I listen to the stairs as I climb slowly, my feet sinking with each step & I feel weak by the time I reach your face. Cupped in my hands I can feel the coarse hairs of your beard finally grown in completely- instead of commenting on your victory, I'm lost trying to convince you that I'm really here with a kiss.

Sunday, December 27, 2009

A Decade of Bangles

Thinking about writing is simple. Picturing yourself sitting down in front of a computer screen, hovering over a blank sheet of loose leaf, pen in hand- that's the easy part. Fingers against keys and pen to paper- that's a totally different experience.

Being lost in your words is what I think being in a coma would be like. You know that life is going on around you, you are aware of whats happening but lost inside yourself. Do all writers have this out of body feeling? Upon revisiting their words, do they question where such intense imagery comes from? If those particular details grew from their own memories, dreams, where?

A piece of writing is never truly complete, years later you will want to change a comma to a period or a noun to a pro noun. The writer's journey to perfection is never finished, but upon reaching that final sentence for the first time, feeling your thoughts come full circle- a wave of adrenaline rushes against you. A feeling that can last and last, but afterward feels so distant. You're not sure how you got there, but once the hangover sets in, you feel empty, tired, released.

The rush of looking at a page that was once empty but not full is unexplainable. Ask a drug addict how to explain the euphoria of their first high, a marathon runner crossing the finish line- its all a fog until it's over.

Saturday, October 24, 2009

Maybe all is Not Lost

Forcing writing is impossible.
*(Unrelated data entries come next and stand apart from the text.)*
/-- MMA (R380). -/
def execMma (g : Guard) (ta tb : ElemTy) (ka kb : Bool) (acc : BitVec 3) (oba obb : BitVec 4) (c : Src) (s : State) : Out :=
  let a := (ElemTy.code ta).toNat
  let b := (ElemTy.code tb).toNat
  .next (issueWith g (some .mx) (fun s =>
    let w := uni64 s s.me 0 c g
    if s.mmaOk a b oba.toNat obb.toNat w then s.keepIssue .matrix (some .mx) [w] else s.setMe (raiseExc s.me cShape 0 0))
    (fun s args =>
      let (s, t) := s.nameTile s.me.gang acc.toNat
      (s, { (default : EngineOp) with
        kind := .mma, stamp := tgNone, tile := t, ta := a, tb := b, ka := ka, kb := kb, oba := oba.toNat, obb := obb.toNat
        kd := bitsOf (args.headD 0) 0 16 })) s)

/-- The format of a float or MX operand's elements. -/
def mmaFmt (t : Nat) : Fmt :=
  match t with
  | 0x18 => .e4m3
  | 0x19 => .e5m2
  | 0x1A => .e3m2
  | 0x1B => .e2m3
  | 0x1C => .e2m1
  | _ => (fmtOfCode t).getD .f32

/-- Integer operand types. -/
def mmaInt (t : Nat) : Bool := decide (t < 0x10)

/-- K of a type's accumulation step (R119). -/
def mmaStep (t : Nat) : Nat := if etMx t then 16 else if t = 0x11 || t = 0x12 then 4 else if t = 0x08 || t = 0x09 then 16 else 8

/-- The step of a pairing: the smaller, or a block of 16 when either is MX. -/
def pairStep (a b : Nat) : Nat := if etMx a || etMx b then 16 else min (mmaStep a) (mmaStep b)

/-- Row m of an operand, as one number. -/
def mmaRow (bs : List Byte) (t kd m : Nat) : Nat := leNat ((bs.drop (m * kd * etBits t / 8)).take (kd * etBits t / 8))

/-- The scale of row m, block j; 0x7F for a type without scales (R119). -/
def mmaScale (bs : List Byte) (t kd m j : Nat) : Nat :=
  if etMx t then (bs.getD (64 * kd * etBits t / 8 + m * (kd / 16) + j) 0).toNat else 0x7F

/-- One float step: the exact sum of its products, scaled (R120–R122). -/
def floatStep (ta tb ra rb sa sb k0 n : Nat) : FV :=
  let ps := (List.range n).map fun i =>
    (decodeF (mmaFmt ta) (fieldOf ra ((k0 + i) * etBits ta) (etBits ta)), decodeF (mmaFmt tb) (fieldOf rb ((k0 + i) * etBits tb) (etBits tb)))
  if sa = 0xFF || sb = 0xFF then .nan false else (dotX .rne ps).v.scale ((sa : Int) + sb - 254)

/-- One integer step: the exact sum of its products (R123). -/
def intStep (ta tb ra rb k0 n : Nat) : Int :=
  ((List.range n).map fun i =>
    readInt (etBits ta) (ta = 0x04 || ta = 0x09) (fieldOf ra ((k0 + i) * etBits ta) (etBits ta)) *
    readInt (etBits tb) (tb = 0x04 || tb = 0x09) (fieldOf rb ((k0 + i) * etBits tb) (etBits tb))).sum

/-- One accumulator word through all steps, in increasing k. -/
def mmaWord (ta tb kd : Nat) (a b : List Byte) (m j : Nat) (c : Word) : Word :=
  let n := pairStep ta tb
  let ra := mmaRow a ta kd m
  let rb := mmaRow b tb kd j
  (List.range (kd / n)).foldl (fun c i =>
    if mmaInt ta then c + BitVec.ofInt 32 (intStep ta tb ra rb (i * n) n)
    else accAdd c (floatStep ta tb ra rb (mmaScale a ta kd m i) (mmaScale b tb kd j i) (i * n) n)) c

/-- What a buffer's swizzle record holds: the span's code and the row size of the box that filled it (R128, R379). -/
def spanCode (x : Shape) : Nat := x.rowBytes * 8 + x.swz

/-- Where byte i of a box lies in a buffer with a swizzle record. -/
def spanPlace (code i : Nat) : Nat :=
  let p := code / 8
  if p = 0 then i else i / p * p + swizzle (spanBytes (code % 8)) p (i / p) (i % p)

/-- A buffer's bytes as an operand of n element bytes and its scales, unswizzled; none where a word is poisoned. -/
def State.operandBytes (s : State) (pa code n total : Nat) : List (Option Byte) :=
  (List.range total).map fun i =>
    let a := pa + (if i < n then spanPlace code i else i)
    if s.poison.contains (a / 4) then none else some (s.mem.read a)

/-- Rows of an operand that hold a poisoned byte, its scales among them. -/
def badRows (bs : List (Option Byte)) (t kd : Nat) : List Nat :=
  let n := kd * etBits t / 8
  (List.range 64).filter fun m =>
    ((bs.drop (m * n)).take n).any Option.isNone ||
    (etMx t && ((bs.drop (64 * n + m * (kd / 16))).take (kd / 16)).any Option.isNone)

/-- A tile's words rewritten. -/
def State.updTile (s : State) (core t : Nat) (f : Tile → Tile) : State :=
  s.updCore core fun q => { q with tiles := q.tiles.upd t f }

/-- A matrix operation is over (R166, R174). -/
def State.endMatrix (s : State) (id : Nat) : State := (s.endPayload id 0).stampOp id

/-- MMA performs: both buffers full and this operation first at them (R72, R381). One entry named twice is released once. -/
def State.runMma (s : State) (id : Nat) : State :=
  let o := s.eop id
  match s.obRing o.gang o.oba, s.obRing o.gang o.obb with
  | some ra, some rb =>
    let k := opWaiter id
    let s := (s.arriveRead ra k).arriveRead rb k
    if s.mayRead ra k && s.mayRead rb k then
      match s.ringGeo ra, s.ringGeo rb with
      | some ga, some gb =>
        let xa := s.ring ra
        let xb := s.ring rb
        let bytes := fun (x : Ring) (g : RingGeo) t =>
          s.operandBytes (g.pa + x.read * g.unit) (x.spans.get x.read) (64 * o.kd * etBits t / 8) (mmaBytes t o.kd)
        let a := bytes xa ga o.ta
        let b := bytes xb gb o.tb
        let av := a.map fun v => v.getD 0
        let bv := b.map fun v => v.getD 0
        let pa := badRows a o.ta o.kd
        let pb := badRows b o.tb o.kd
        let s := s.updTile o.core o.tile fun t => { t with
          words := (List.range 4096).foldl (fun w i => w.putc i (mmaWord o.ta o.tb o.kd av bv (i / 64) (i % 64) (t.words.get i))) t.words
          poison := (List.range 4096).filter fun i => t.poison.contains i || pa.contains (i / 64) || pb.contains (i % 64) }
        let s := if ra = rb then s.endRead ra k (o.ka && o.kb) else (s.endRead ra k o.ka).endRead rb k o.kb
        s.endMatrix id
      | _, _ => s
    else s
  | _, _ => s

/-! ## Transfers -/

/-- Words marked poisoned. -/
def State.poisonAt (s : State) (pas : List Nat) : State :=
  { s with poison := pas.foldl (fun l a => if l.contains (a / 4) then l else l ++ [a / 4]) s.poison }

/-- Bytes of a packed box that its poisoned elements lie in. -/
def badBytes (x : Shape) (bad : List Nat) : List Nat :=
  bad.flatMap fun q =>
    if q < x.count then (List.range ((q * x.w + x.w - 1) / 8 + 1 - q * x.w / 8)).map (q * x.w / 8 + ·) else [x.boxBytes + (q - x.count)]

/-- TLD performs: its entry's fill buffer is empty and it is first there (R379). -/
def State.runTld (s : State) (id : Nat) : State :=
  let o := s.eop id
  let x := shapeOf o.recS o.tabS
  match s.obRing o.gang o.oba with
  | none => s
  | some r =>
    let k := opWaiter id
    let s := s.arriveFill r k
    match s.ringGeo r with
    | none => s
    | some geo =>
      if !s.mayFill r k then s
      else
        let g := s.gatherBox o.got x.flat (s.engLoc o x .load) o.orgS
        match g.bad with
        | some (cause, a) => s.parkOp id cause a x.kvh false
        | none =>
          if !g.need.isEmpty then s.askLines id g.need
          else
            let (bs, bad) := packTile x g.vals
            let s := s.engSeen o x false (x.flat.touched o.orgS)
            let pa := geo.pa + (s.ring r).fill * geo.unit
            let place := fun i => pa + (if i < x.boxBytes then spanPlace (spanCode x) i else i)
            let s := s.perform (((List.range bs.length).zip bs).map fun p => (place p.1, p.2))
            let s := s.poisonAt ((badBytes x bad).map place)
            (s.endFill r k (spanCode x) k).endMatrix id

/-- A word as ACC.LD reads it (R382). -/
def accLoad (t v : Nat) : Word :=
  if t = 0x11 then BitVec.ofNat 32 (cvtF .f32 .f16 .rne false v 0).1
  else if t = 0x12 then BitVec.ofNat 32 (cvtF .f32 .b16 .rne false v 0).1
  else if t = 0x10 && (decodeF .f32 v).isNan then 0x7FC00000
  else BitVec.ofNat 32 v

/-- A word as ACC.ST writes it (R382, R109). -/
def accStore (t : Nat) (rm : Rnd) (sat : Bool) (w : Word) : Nat :=
  match t with
  | 0x11 => (cvtF .f16 .f32 rm sat w.toNat 0).1
  | 0x12 => (cvtF .b16 .f32 rm sat w.toNat 0).1
  | 0x13 => (cvtF .e4m3 .f32 rm sat w.toNat 0).1
  | 0x14 => (cvtF .e5m2 .f32 rm sat w.toNat 0).1
  | 0x10 => if (decodeF .f32 w.toNat).isNan then 0x7FC00000 else w.toNat
  | _ => w.toNat

/-- ACC.LD performs. -/
def State.runAccLd (s : State) (id : Nat) : State :=
  let o := s.eop id
  let x := (shapeOf o.recS o.tabS).flat
  let g := s.gatherBox o.got x (s.engLoc o x .load) o.orgS
  match g.bad with
  | some (cause, a) => s.parkOp id cause a x.kvh false
  | none =>
    if !g.need.isEmpty then s.askLines id g.need
    else
      ((s.engSeen o x false (x.touched o.orgS)).updTile o.core o.tile fun t => { t with
        words := ((List.range 4096).zip g.vals).foldl (fun w p => w.putc p.1 (accLoad x.etype (p.2.getD 0))) t.words
        poison := ((List.range 4096).zip g.vals).filterMap fun p => if p.2.isNone then some p.1 else none }).endMatrix id

/-- ACC.ST performs: a poisoned tile word leaves its element's words poisoned (R90). -/
def State.runAccSt (s : State) (id : Nat) : State :=
  let o := s.eop id
  let x := (shapeOf o.recS o.tabS).flat
  let t := (s.core o.core).tiles.get o.tile
  let vals := (List.range 4096).map fun i => some (accStore x.etype (rmOf o.rm) o.sat (t.words.get i))
  let bad := (List.range 4096).filter fun i => t.poison.contains i && x.elemIn o.orgS i
  let pas := bad.flatMap fun q => (x.elemBytes o.orgS q).1.filterMap fun a => match s.engLoc o x .store a with
    | .ok l => if l.dev = s.dev then some l.pa else none
    | .bad _ _ => none
  s.writeBox id x o.orgS vals fun s => (s.poisonAt pas).endMatrix id

/-- ACC.RD (R383): per lane, the word of the tile bound at sett start, once every operation of earlier setts on it has completed. -/
def execAccRd (g : Guard) (acc : BitVec 3) (p : Src) (d : Dst) (s : State) : Out :=
  let c := s.me
  let ls := lanesOf (c.guardMask g)
  let pos := fun l => bitsOf (src32 s c 0 p l) 0 6 * 64 + bitsOf (src32 s c 0 p l) 6 6
  if c.popTrap then .next (s.setMe (raiseExc c cProtection 0 0))
  else
    match (s.gang c.gang).acc.get acc.toNat with
    | none => .next (s.updMe fun c => { endSlot c d false false (ls.map fun l => (l, 0)) 0 c.sett.gens with stall := stNone })
    | some t =>
      if ls.isEmpty then .next (s.updMe fun c => endSlot c d false false [] 0 c.sett.gens)
      else if s.tileBusy c.core t then .next (s.stallMe stMatrix)
      else
        let w := (s.core c.core).tiles.get t
        match ls.find? fun l => w.poison.contains (pos l) with
        | some l => .next (s.setMe (raiseExc c cUncorrectable ((src32 s c 0 p l).setWidth 64) l))
        | none =>
          .next (s.updMe fun c => { endSlot c d false false (ls.map fun l => (l, (w.words.get (pos l)).setWidth 64)) 0 c.sett.gens with
            stall := stNone })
To think about the vision before you see it creates a falsity that you can not deny. It can be compared to nothing else, because the relationship a writer has with words is not love nor lust nor envy. It can not be faked.

I once knew language. I understood how to manipulate words so a painting would emerge as each sentence melted into the next. I could fill pages with just once glance, in one instance I would be sent into a frenzy.

For too long time, I have not seen anything. I have not felt language in my life. I have been lost. Until I actually was lost. That's what I saw it. Alone behind the wheel, during the 354 mile trip - wrong turns and a broken GPS - my vision came back to me.

We sat next to each other awkwardly; small talk was neither of our strong points. The weather was nice and we both commented on the usual cold that’s expected this time of year. Really, we both starred off, the small was no small talk. I wasn’t listening and I'm confident if I was able to ask today, you wouldn’t remember a single sentence.

I think about all the times we spent together that I took for granted, rare were the moments where you exposed your vulnerability. The patience you proved to have, your persistence was genuine, as was your disappointment the many times I let you down.

You always smelled of familiarity, of an entire days worth of cigarettes. Our eye contact is short lived. I notice the walls, they're bare for the most part; the ceiling looks unstable and there are cracks from the corner to corner. I wonder aloud if anyone else has noticed the cracks. My inquiry is not acknowledged and we continue.

Somewhere around mile 150, I remember a moment, us standing in a sea of pink & white and black both smirking towards one another. And I can see it so clearly.